- **PROVIDED DATA**:
══════════

-- ==== Sys2Proof/Machine/Awls.lean ====
section
/-! DEFINITION. The Awls: rings, descriptors, requests, completion, and TACK (03 R89 to R108, 04 R135 and
R140 to R143, 09 R296 to R302). -/

namespace Sys2Proof.Machine

/-- The partition that an Awl serves (R89), while it is Open and the module runs work. -/
def awlPart (s : State) (n : Nat) : Option Nat :=
  match s.blockOwner (n / 8) with
  | none => none
  | some p => if s.code p = 5 ∧ (s.regs.state = 5 ∨ s.regs.state = 7) then some p else none

/-! ### Checks (R98, R141) -/

/-- The counters and the lane that FLAGS use belong to the partition (R98 check 2). -/
def ownsUsed (s : State) (p : Nat) (d : Descriptor) : Bool :=
  (!d.waits || s.ownsCtr p d.waitCounter) && (!d.signals || s.ownsCtr p d.signalCounter)
    && (!d.item || s.ownsLane p d.doneLane)

/-- A side of a MOVE or FILL row lies where its Awl may reach (R98 check 2, R295, R349). -/
def rowInRange (s : State) (p : Nat) (remote write : Bool) (addr len : Nat) : Bool :=
  if remote then decide (addr + len ≤ 2 ^ 54 ∧ bitsOf addr 0 48 + len ≤ 2 ^ 48)
  else inRange s p (fun e => !write || decide (e.use ≠ 5)) true addr len

/-- The places of source row `r`, run by run. -/
def srcPlaces (s : State) (p : Nat) (d : Descriptor) (r : Nat) : List Place :=
  (runsOf s p d.remoteSrc (d.srcRow r) d.length).map fun x => sideOf s p d.remoteSrc d.device (d.srcRow r + x.1)

/-- The places of output row `r`, run by run. -/
def dstPlaces (s : State) (p : Nat) (d : Descriptor) (r : Nat) : List Place :=
  (runsOf s p d.remoteDst (d.dstRow r) d.outLen).map fun x => sideOf s p d.remoteDst d.device (d.dstRow r + x.1)

/-- The rules for rows that touch neighbour and NVMe regions, in every byte of every row (R296 to R298). -/
def tierRulesHold (s : State) (p : Nat) (d : Descriptor) : Bool :=
  let src := if d.opcode = 2 then [] else (List.range d.rows).flatMap (srcPlaces s p d)
  let dst := (List.range d.outRows).flatMap (dstPlaces s p d)
  let onOwn := fun (a len : Nat) => inRange s p onSled false a len
  if (src ++ dst).contains .unmapped then false
  else if (src ++ dst).any Place.isNvme then
    decide (d.opcode = 1 ∧ d.transform = 0 ∧ d.rows = 1 ∧ d.src % 4096 = 0 ∧ d.dst % 4096 = 0
        ∧ d.length % 4096 = 0)
      && (if src.any Place.isNvme then !d.remoteDst && onOwn d.dst d.length
        else !d.remoteSrc && onOwn d.src d.length)
  else true

/-- Check 1 of R98 and, for TACK, of R141. -/
def descCheck1 (s : State) (p : Nat) (d : Descriptor) : Bool :=
  if d.opcode = 1 then
    decide (d.transform ≤ 7) && (decide (d.transform ≠ 1 ∧ d.transform ≠ 3) || decide (d.head ≠ 3))
      && !(d.remoteSrc && d.remoteDst) && wholeUnits d.transform d.head d.rows d.length
      && (decide (d.transform ≠ 7) || decide (d.dstStride = d.length)) && (d.empty || tierRulesHold s p d)
  else if d.opcode = 2 then !(d.remoteSrc && d.remoteDst) && (d.empty || tierRulesHold s p d)
  else if d.opcode = 3 then
    decide (bitsOf d.flags 4 4 = 0 ∧ d.rowBytes ≤ 65536 ∧ d.tackRows ≤ 4096)
  else false

/-- The spans of check 2 of R98 and R141. -/
def spansInRange (s : State) (p : Nat) (d : Descriptor) : Bool :=
  if d.empty then true
  else if d.opcode = 3 then
    inRange s p onSled false d.src (d.tackRows * d.rowBytes)
      && inRange s p onSled false d.indexAt (d.tackRows * 8)
      && inRange s p onSledW false d.windowBase d.windowBytes
  else
    (decide (d.opcode = 2) || (List.range d.rows).all fun r =>
        rowInRange s p d.remoteSrc false (d.srcRow r) d.length)
      && (List.range d.outRows).all fun r => rowInRange s p d.remoteDst true (d.dstRow r) d.outLen

/-- The code with which a descriptor completes at its turn, 0x00 when it may go on (R98, R141). -/
def descCheck (s : State) (p : Nat) (d : Descriptor) : Byte :=
  if !descCheck1 s p d then 0x0B
  else if !(ownsUsed s p d && spansInRange s p d) then 0x0D
  else if decide (d.opcode ≠ 3) && decide (d.dstLimit < d.dstSpan) then 2
  else 0

/-! ### Completion (R87, R92, R103, R108) -/

/-- A descriptor completes: AWL_DONE and LAST_FAIL, then the SIGNAL add, then the item (R103). Counters
and lanes the partition does not own are left alone. A step in flight and the holder learn of the end (R496,
R159). -/
def awlComplete (s : State) (n p : Nat) (j : AwlJob) : State :=
  let a := s.awl n
  let s := (traceEvent s p .awl n j.index.toNat).setAwl n { a with
    done := satAdd (2 ^ 64 - 1) a.done 1
    lastFail := if j.status = 0 then a.lastFail else j.status }
  let s := if j.desc.signals ∧ s.ownsCtr p j.desc.signalCounter then
      ctrAdd s j.desc.signalCounter 1 (j.status != 0) else s
  let s := if j.desc.item ∧ s.ownsLane p j.desc.doneLane then laneGive s j.desc.doneLane .awl (awlItem n j) else s
  writeEnded s p j.owner j.desc j.status

/-- An Awl moves past the entry at the head of its ring (R92). -/
def Awl.advance (a : Awl) : Awl := { a with head := a.head + 1, owned := a.owned.del a.head.toNat }

/-- Who put the entry at the head of an Awl's ring there. -/
def Awl.maker (a : Awl) : MoveOwner := ((a.owned.find a.head.toNat).map (·.1)).getD .program

/-- An entry that cannot be read is consumed: its code stands in LAST_FAIL (R92). The holder learns it of an entry of
its own. -/
def awlUnreadable (s : State) (n p : Nat) (c : Byte) : State :=
  let a := s.awl n
  let s := s.setAwl n { a.advance with done := satAdd (2 ^ 64 - 1) a.done 1, lastFail := c }
  match a.owned.find a.head.toNat with
  | none => s
  | some x => writeEnded s p x.1 x.2 c

/-- The requests outstanding of an Awl (Table 03-17). -/
def Awl.outstanding (a : Awl) : Nat := (a.jobs.map fun j => j.outstanding.length).foldl (· + ·) 0

/-- Replace the job with an index. -/
def Awl.setJob (a : Awl) (j : AwlJob) : Awl :=
  { a with jobs := a.jobs.map fun x => if x.index = j.index then j else x }

def Awl.job (a : Awl) (index : BitVec 32) : Option AwlJob := a.jobs.find? fun j => decide (j.index = index)

/-- The first failure of a started descriptor: no further request is issued (R104). -/
def AwlJob.fail (j : AwlJob) (c : Byte) (detail : Nat) : AwlJob :=
  if j.status = 0 then { j with status := c, detail := detail, issue := [] } else { j with issue := [] }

══════════

An exact copy of all the records is the expected answer.

- **OUTPUT FOR THIS TASK**:
-- ==== Sys2Proof/Machine/Awls.lean ====
section
/-! DEFINITION. The Awls: rings, descriptors, requests, completion, and TACK (03 R89 to R108, 04 R135 and
R140 to R143, 09 R296 to R302). -/

namespace Sys2Proof.Machine

/-- The partition that an Awl serves (R89), while it is Open and the module runs work. -/
def awlPart (s : State) (n : Nat) : Option Nat :=
  match s.blockOwner (n / 8) with
  | none => none
  | some p => if s.code p = 5 ∧ (s.regs.state = 5 ∨ s.regs.state = 7) then some p else none

/-! ### Checks (R98, R141) -/

/-- The counters and the lane that FLAGS use belong to the partition (R98 check 2). -/
def ownsUsed (s : State) (p : Nat) (d : Descriptor) : Bool :=
  (!d.waits || s.ownsCtr p d.waitCounter) && (!d.signals || s.ownsCtr p d.signalCounter)
    && (!d.item || s.ownsLane p d.doneLane)

/-- A side of a MOVE or FILL row lies where its Awl may reach (R98 check 2, R295, R349). -/
def rowInRange (s : State) (p : Nat) (remote write : Bool) (addr len : Nat) : Bool :=
  if remote then decide (addr + len ≤ 2 ^ 54 ∧ bitsOf addr 0 48 + len ≤ 2 ^ 48)
  else inRange s p (fun e => !write || decide (e.use ≠ 5)) true addr len

/-- The places of source row `r`, run by run. -/
def srcPlaces (s : State) (p : Nat) (d : Descriptor) (r : Nat) : List Place :=
  (runsOf s p d.remoteSrc (d.srcRow r) d.length).map fun x => sideOf s p d.remoteSrc d.device (d.srcRow r + x.1)

/-- The places of output row `r`, run by run. -/
def dstPlaces (s : State) (p : Nat) (d : Descriptor) (r : Nat) : List Place :=
  (runsOf s p d.remoteDst (d.dstRow r) d.outLen).map fun x => sideOf s p d.remoteDst d.device (d.dstRow r + x.1)

/-- The rules for rows that touch neighbour and NVMe regions, in every byte of every row (R296 to R298). -/
def tierRulesHold (s : State) (p : Nat) (d : Descriptor) : Bool :=
  let src := if d.opcode = 2 then [] else (List.range d.rows).flatMap (srcPlaces s p d)
  let dst := (List.range d.outRows).flatMap (dstPlaces s p d)
  let onOwn := fun (a len : Nat) => inRange s p onSled false a len
  if (src ++ dst).contains .unmapped then false
  else if (src ++ dst).any Place.isNvme then
    decide (d.opcode = 1 ∧ d.transform = 0 ∧ d.rows = 1 ∧ d.src % 4096 = 0 ∧ d.dst % 4096 = 0
        ∧ d.length % 4096 = 0)
      && (if src.any Place.isNvme then !d.remoteDst && onOwn d.dst d.length
        else !d.remoteSrc && onOwn d.src d.length)
  else true

/-- Check 1 of R98 and, for TACK, of R141. -/
def descCheck1 (s : State) (p : Nat) (d : Descriptor) : Bool :=
  if d.opcode = 1 then
    decide (d.transform ≤ 7) && (decide (d.transform ≠ 1 ∧ d.transform ≠ 3) || decide (d.head ≠ 3))
      && !(d.remoteSrc && d.remoteDst) && wholeUnits d.transform d.head d.rows d.length
      && (decide (d.transform ≠ 7) || decide (d.dstStride = d.length)) && (d.empty || tierRulesHold s p d)
  else if d.opcode = 2 then !(d.remoteSrc && d.remoteDst) && (d.empty || tierRulesHold s p d)
  else if d.opcode = 3 then
    decide (bitsOf d.flags 4 4 = 0 ∧ d.rowBytes ≤ 65536 ∧ d.tackRows ≤ 4096)
  else false

/-- The spans of check 2 of R98 and R141. -/
def spansInRange (s : State) (p : Nat) (d : Descriptor) : Bool :=
  if d.empty then true
  else if d.opcode = 3 then
    inRange s p onSled false d.src (d.tackRows * d.rowBytes)
      && inRange s p onSled false d.indexAt (d.tackRows * 8)
      && inRange s p onSledW false d.windowBase d.windowBytes
  else
    (decide (d.opcode = 2) || (List.range d.rows).all fun r =>
        rowInRange s p d.remoteSrc false (d.srcRow r) d.length)
      && (List.range d.outRows).all fun r => rowInRange s p d.remoteDst true (d.dstRow r) d.outLen

/-- The code with which a descriptor completes at its turn, 0x00 when it may go on (R98, R141). -/
def descCheck (s : State) (p : Nat) (d : Descriptor) : Byte :=
  if !descCheck1 s p d then 0x0B
  else if !(ownsUsed s p d && spansInRange s p d) then 0x0D
  else if decide (d.opcode ≠ 3) && decide (d.dstLimit < d.dstSpan) then 2
  else 0

/-! ### Completion (R87, R92, R103, R108) -/

/-- A descriptor completes: AWL_DONE and LAST_FAIL, then the SIGNAL add, then the item (R103). Counters
and lanes the partition does not own are left alone. A step in flight and the holder learn of the end (R496,
R159). -/
def awlComplete (s : State) (n p : Nat) (j : AwlJob) : State :=
  let a := s.awl n
  let s := (traceEvent s p .awl n j.index.toNat).setAwl n { a with
    done := satAdd (2 ^ 64 - 1) a.done 1
    lastFail := if j.status = 0 then a.lastFail else j.status }
  let s := if j.desc.signals ∧ s.ownsCtr p j.desc.signalCounter then
      ctrAdd s j.desc.signalCounter 1 (j.status != 0) else s
  let s := if j.desc.item ∧ s.ownsLane p j.desc.doneLane then laneGive s j.desc.doneLane .awl (awlItem n j) else s
  writeEnded s p j.owner j.desc j.status

/-- An Awl moves past the entry at the head of its ring (R92). -/
def Awl.advance (a : Awl) : Awl := { a with head := a.head + 1, owned := a.owned.del a.head.toNat }

/-- Who put the entry at the head of an Awl's ring there. -/
def Awl.maker (a : Awl) : MoveOwner := ((a.owned.find a.head.toNat).map (·.1)).getD .program

/-- An entry that cannot be read is consumed: its code stands in LAST_FAIL (R92). The holder learns it of an entry of
its own. -/
def awlUnreadable (s : State) (n p : Nat) (c : Byte) : State :=
  let a := s.awl n
  let s := s.setAwl n { a.advance with done := satAdd (2 ^ 64 - 1) a.done 1, lastFail := c }
  match a.owned.find a.head.toNat with
  | none => s
  | some x => writeEnded s p x.1 x.2 c

/-- The requests outstanding of an Awl (Table 03-17). -/
def Awl.outstanding (a : Awl) : Nat := (a.jobs.map fun j => j.outstanding.length).foldl (· + ·) 0

/-- Replace the job with an index. -/
def Awl.setJob (a : Awl) (j : AwlJob) : Awl :=
  { a with jobs := a.jobs.map fun x => if x.index = j.index then j else x }

def Awl.job (a : Awl) (index : BitVec 32) : Option AwlJob := a.jobs.find? fun j => decide (j.index = index)

/-- The first failure of a started descriptor: no further request is issued (R104). -/
def AwlJob.fail (j : AwlJob) (c : Byte) (detail : Nat) : AwlJob :=
  if j.status = 0 then { j with status := c, detail := detail, issue := [] } else { j with issue := [] }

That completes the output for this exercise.